I visited San Francisco once when I was ten years old. My only memory is of very tangled traffic intersections and a weird variety of mayonnaise on the sandwiches my parents gave us for the journey that caused my younger sister to throw up on me while I was asleep.
Happily, this visit began in less traumatic fashion. Americans have the kind habit of numbering their streets and only building on exact right angled grids with the consequence that you can find your way without much struggle. (Though the generation Yers are still glued to their phones)
If you are looking at this for any sort of touristic perspective, I'm afraid I will disappoint. I was combining my trip with hustle on work opportunities and the slightly crazy opening gambit of a new romance that involved levels of proximity that married couples would balk at - weirdest 13 day first date ever.
So, as far as touristic activities, I achieved the following:
1. Saw the golden gate bridge... vaguely... in the distance, and to be honest it could have been anything as it was really cloudy.
2. Ate Brussel Sprouts as a snack in a pretentious bar. Apparently, after having flown for 14 hours and with a solid nine hours of Jetlag, the thing your stomach wants most of all is brussel sprouts as a bar snack. Note, this was a reflection, both on any city that would offer that as an option and also the person that thought this was a good idea.
Having said that... The sprouts were really good. I'm not sure, but I could have become a person who finds this manner of deployment of sprouts acceptable. Time will tell.
2A. Watched an Asian tourist eat a hamburger that was actually two sugar doughnuts either side of the meat.

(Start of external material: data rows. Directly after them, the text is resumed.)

-- ==== Sys2Proof/Laws/State.lean ====
section
/-!
SUPPORT. One lemma per field and per update of the state: an update leaves every field but its own as it was. And what
a numbered family of units reads as after one unit was replaced.
-/
namespace Sys2Proof.Machine

/-- What unit `j` of a family reads as after unit `i` was replaced. -/
theorem getD_upd {α : Type} (l : List α) (i j : Nat) (f : α → α) (d : α) :
    (upd l i f).getD j d = if j = i ∧ i < l.length then f (l.getD i d) else l.getD j d := by
  induction l generalizing i j with
  | nil => simp [upd]
  | cons x l ih =>
    cases i with
    | zero => cases j with
      | zero => simp [upd]
      | succ j => simp [upd]
    | succ i => cases j with
      | zero => simp [upd]
      | succ j => simpa [upd] using ih i j

/-- A family keeps its size. -/
@[simp] theorem length_upd {α : Type} (l : List α) (i : Nat) (f : α → α) : (upd l i f).length = l.length := by
  induction l generalizing i with
  | nil => rfl
  | cons x l ih => cases i <;> simp [upd, ih]

/-- Another unit is unchanged. -/
theorem getD_upd_ne {α : Type} (l : List α) {i j : Nat} (f : α → α) (d : α) (h : j ≠ i) :
    (upd l i f).getD j d = l.getD j d := by rw [getD_upd, if_neg fun e => h e.1]

/-- The unit replaced. -/
theorem getD_upd_eq {α : Type} (l : List α) {i : Nat} (f : α → α) (d : α) (h : i < l.length) :
    (upd l i f).getD i d = f (l.getD i d) := by rw [getD_upd, if_pos ⟨rfl, h⟩]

Admittedly, she only licked the outside of it with her flickering reptilian tongue then spent 20 minutes photographing it for instagram but the whole thing was still a horrifying experience.

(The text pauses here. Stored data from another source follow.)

/-- What a mirror word reads as after a word was stored. -/
theorem mirrorRead_mirrorWrite {lo : Nat} {l : List (Nat × Word)} (x y : Nat) (v : Word)
    (w : mirrorsWfFrom lo l = true) : mirrorRead (mirrorWrite l x v) y = if y = x then v else mirrorRead l y := by
  induction l generalizing lo with
  | nil =>
    simp only [mirrorWrite]
    split <;> simp_all [mirrorRead]
  | cons c l ih =>
    obtain ⟨a, u⟩ := c
    simp only [mirrorsWfFrom, Bool.and_eq_true, decide_eq_true_eq] at w
    obtain ⟨-, hrest⟩ := w
    have hbelow : ∀ z, z < a + 1 → mirrorRead l z = 0 := fun z => mirrorRead_below hrest
    have hlater := ih hrest
    simp only [mirrorWrite]
    split
    · grind [mirrorRead]
    · split
      · grind [mirrorRead]
      · grind [mirrorRead]

/-- A word below the words stored reads as before. -/
theorem mirrorRead_mirrorWriteAll_below {l : List (Nat × Word)} {o y : Nat} (vs : List Nat)
    (w : mirrorsWfFrom 0 l = true) (h : y < o) : mirrorRead (mirrorWriteAll l o vs) y = mirrorRead l y := by
  induction vs generalizing l o with
  | nil => rfl
  | cons v vs ih =>
    rw [mirrorWriteAll, ih (mirrorWrite_wf o _ w) (by omega), mirrorRead_mirrorWrite _ _ _ w, if_neg (by omega)]

/-- A refresh of a block changes stored mirror words alone, and takes its generation word two further (R75). -/
theorem mirrorRefresh_gen {o : Nat} {s : State} {ws : List Nat} (ho : o ≠ 0x81000) (hws : blockWords o s = some ws) :
    ∃ l, mirrorRefresh o s = { s with reg := { s.reg with mirrors := l } }
      ∧ (mirrorsWfFrom 0 s.reg.mirrors = true → mirrorRead l o = mirrorRead s.reg.mirrors o + 2) := by
  refine ⟨_, by simp only [mirrorRefresh, if_neg ho, hws]; rfl, fun hwf => ?_⟩
  have hodd := mirrorWrite_wf o (mirrorRead s.reg.mirrors o + 1) hwf
  rw [mirrorRead_mirrorWrite _ _ _ (mirrorWriteAll_wf _ _ hodd), if_pos rfl,
    mirrorRead_mirrorWriteAll_below _ hodd (by omega), mirrorRead_mirrorWrite _ _ _ hwf, if_pos rfl]
  bv_omega

/-- The mirror block of a station. -/
theorem blockWords_station {i : Nat} (hi : i < 5) (s : State) :
    blockWords (0x40000 + 0x2000 * i) s = some (stationWords i s) := by
  have hunit : unitOf 0x40000 0x2000 5 (0x40000 + 0x2000 * i) = some i := by
    rw [unitOf, if_pos (by omega)]; congr 1; omega
  simp only [blockWords, hunit]

/-! ## Rows of a Weaver: the mirror follows a sweep start (R490) -/

section
variable {s : State} {i : Nat} {f : State → State}

/-- An event that is no sweep start answers what it makes of the state. -/
theorem onChip_sweepMirror_same (hs : Runs s) (hsweep : ((f s).wvr i).sweep = (s.wvr i).sweep)
    (hlate : (f s).shs.lateDue = false) : onChip (sweepMirror i f) s = .next (f s) := by
  have hsame : sweepMirror i f s = f s := if_neg (not_not_intro hsweep)
  exact (onChip_of_runs hs (by rw [hsame]; exact hlate)).trans (congrArg _ hsame)

/-- An event that updates its station and is no sweep start. -/
theorem onChip_sweepMirror_setStn {g : Station → Station} (hs : Runs s) (hf : f s = s.setStn i g)
    (hg : ∀ x, (g x).weaver.sweep = x.weaver.sweep) : onChip (sweepMirror i f) s = .next (s.setStn i g) := by
  rw [onChip_sweepMirror_same hs (by rw [hf]; exact sweep_setStn hg) (by rw [hf]; exact hs.2), hf]

/-- A sweep start answers what it makes of the state, with its station's block refreshed once after it. -/
theorem onChip_sweepMirror_start (hs : Runs s) (hi : i < 5) (hsweep : ((f s).wvr i).sweep ≠ (s.wvr i).sweep)
    (hlate : (f s).shs.lateDue = false) :
    ∃ l, onChip (sweepMirror i f) s = .next { f s with reg := { (f s).reg with mirrors := l } }
      ∧ (mirrorsWfFrom 0 (f s).reg.mirrors = true → mirrorRead l (0x40000 + 0x2000 * i)
          = mirrorRead (f s).reg.mirrors (0x40000 + 0x2000 * i) + 2) := by
  obtain ⟨l, hl, hgen⟩ := mirrorRefresh_gen (by omega) (blockWords_station hi (f s))
  have hstart : sweepMirror i f s = { f s with reg := { (f s).reg with mirrors := l } } := (if_pos hsweep).trans hl
  exact ⟨l, (onChip_of_runs hs (by rw [hstart]; exact hlate)).trans (congrArg _ hstart), hgen⟩

end

end Sys2Proof.Machine
end

section
/-!
PROOFS. Edges, sweep starts outside LOCKED and the light of a Weaver (R173, R179, R181 to R185, R197).
-/
namespace Sys2Proof.Machine

section
variable {s : State} {i : Nat}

3. Went to the Apple Store. Because my computer died. They didn't fix it, and they made me feel untechnical and slightly like a failure as a human being. Pretty similar experience in the UK only the person in the Red Shirt doesn't even bother with pretending they find your IT jokes funny.
4. Walked down the Zig Zag street. It's a Zig Zag and a street, on a mad hill. Unfortunately, the person I was with really needed the bathroom so she was already zigzagging before we even got to the street which rather took away the suspense but greatly increased the comic value of the activity.

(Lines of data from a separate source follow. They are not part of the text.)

-- ==== Sys2Proof/Decode.lean ====
section
/-! DEFINITION. Request packets: the fields (30 R71), the total decoder (30 R74 to R76) and the encoder
(30 R74, R77). -/

namespace Sys2Proof

/-- OP = REQ[7:0] (30 R71). -/
def opField (p : RequestPacket) : BitVec 8 := p.extractLsb' 0 8

/-- RSV = REQ[31:8], "reserved, must be zero" (30 R71). -/
def rsvField (p : RequestPacket) : BitVec 24 := p.extractLsb' 8 24

/-- HDR = REQ[31:0], the header word (30 R71). -/
def hdrField (p : RequestPacket) : BitVec 32 := p.extractLsb' 0 32

/-- A = REQ[95:32] (30 R71). -/
def aField (p : RequestPacket) : U64 := p.extractLsb' 32 64

/-- B = REQ[159:96] (30 R71). -/
def bField (p : RequestPacket) : U64 := p.extractLsb' 96 64

/-- Why a packet is no command: both reasons are answered IllegalCommand (30 R75). -/
inductive DecodeError where
  /-- REQ[31:8] is not zero, "whatever its opcode". Raised by `decode`; safe. -/
  | reservedBits
  /-- The opcode stands in no row of the map. Raised by `decode`; safe. -/
  | unlistedOpcode (op : Nat)
deriving DecidableEq, Repr

/-- The opcode map (30 R74): the command of an opcode with the operands its format reads. -/
def decodeOp (op : Nat) (a b : U64) : Option Instr :=
  match op with
  | 0x10 => some (.new a b)
  | 0x11 => some .len
  | 0x12 => some .isempty
  | 0x13 => some (.get a)
  | 0x14 => some (.set a b)
  | 0x15 => some (.getbit a)
  | 0x16 => some (.setbit a b)
  | 0x20 => some .iter
  | 0x21 => some .itnext
  | 0x22 => some .itprev
  | 0x23 => some (.itskip a)
  | 0x30 => some (.build a)
  | 0x31 => some (.rank a)
  | 0x40 => some (.select1 a)
  | 0x41 => some (.select0 a)
  | 0x42 => some (.select a b)
  | _ => none

/-- "A command is selected by HDR alone" and "decoding is total" (30 R74, R76). The three held SELECT
encodings decode to constructors of their own, whose meaning is the answer to an illegal command
(44 R185, log 17). -/
def decode (p : RequestPacket) : Except DecodeError Instr :=
  if rsvField p ≠ 0 then .error .reservedBits
  else
    match decodeOp (opField p).toNat (aField p) (bField p) with
    | some i => .ok i
    | none => .error (.unlistedOpcode (opField p).toNat)

/-- The command a packet stands for, if it stands for one. -/
def decodeCommand (p : RequestPacket) : Option Instr :=
  match decode p with
  | .ok i => some i
  | .error _ => none

/-- The packet of a header word and two operands: `B·2^96 + A·2^32 + HDR` (95 V10). -/
def requestPacket (hdr : BitVec 32) (a b : U64) : RequestPacket := b ++ a ++ hdr

/-- The opcode of a command (30 R74). -/
def opcode : Instr → BitVec 32
  | .new _ _ => 0x10
  | .len => 0x11
  | .isempty => 0x12
  | .get _ => 0x13
  | .set _ _ => 0x14
  | .getbit _ => 0x15
  | .setbit _ _ => 0x16
  | .iter => 0x20
  | .itnext => 0x21
  | .itprev => 0x22
  | .itskip _ => 0x23
  | .build _ => 0x30
  | .rank _ => 0x31
  | .select1 _ => 0x40
  | .select0 _ => 0x41
  | .select _ _ => 0x42

/-- Operand A of a command's packet; 0 when its format does not read A (30 R77). -/
def operandA : Instr → U64
  | .new k _ => k
  | .len => 0
  | .isempty => 0
  | .get i => i
  | .set i _ => i
  | .getbit pos => pos
  | .setbit pos _ => pos
  | .iter => 0
  | .itnext => 0
  | .itprev => 0
  | .itskip m => m
  | .build sel => sel
  | .rank position => position
  | .select1 k => k
  | .select0 k => k
  | .select k _ => k

/-- Operand B of a command's packet; 0 when its format does not read B (30 R77). -/
def operandB : Instr → U64
  | .new _ n => n
  | .len => 0
  | .isempty => 0
  | .get _ => 0
  | .set _ value => value
  | .getbit _ => 0
  | .setbit _ v => v
  | .iter => 0
  | .itnext => 0
  | .itprev => 0
  | .itskip _ => 0
  | .build _ => 0
  | .rank _ => 0
  | .select1 _ => 0
  | .select0 _ => 0
  | .select _ value => value

/-- The packet of a command: "OP from rule R74, RSV = 0, the operands read by the format in A then B,
and every operand the format does not read set to 0" (30 R77). -/
def encode (i : Instr) : RequestPacket := requestPacket (opcode i) (operandA i) (operandB i)

/-- The packet whose bits are `w`, of which the table gives the lowest `nbits`. -/
def tablePacket (nbits w : Nat) : RequestPacket := BitVec.ofNat 160 (w % 2 ^ nbits)

/-- The command the decoder reads from a row's bits (the host's name). -/
def decodeTableWord (nbits w : Nat) : Option Instr := decodeCommand (tablePacket nbits w)

end Sys2Proof
end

5. Tried to break into the YMCA to use their tennis court: This needs no explanation, I will try to do this wherever I travel.
6. Went to find an alternate court and almost got eaten by rats... Well actually only one rat, and he didn't make any sudden moves because he saw we had tennis rackets. Increased feelings of bitterness towards the YMCA as their court was more than likely rat-free. The Village People lied to me. I was 'in a new town' and I still feel like I'm young.
7. Rode with libertarian UBER drivers and listened to their views whilst trying not to engage in any form of intellectual discourse they might find threatening... in case they shot me... as is their right to do as a technical stranger in their property. (I really hope that's not true...)
8. Went to a non decadent Facebook party. They hired out a whole American Football stadium, filled it with food, alcohol and music and about 8000 of their employees. It was widely agreed to be a terrible party, though I did queue for an hour to bounce in a giant snow globe. At 33 I thought the chance might have gone to achieve this.
It should be added that I was so well looked after in SF that I had to do very little thinking for myself. As a consequence, I went to many nice places that blurred into a general feeling of bonhomie because I didn't need to further engage with where I actually was or why. In short, a beautiful girl spoiled me completely.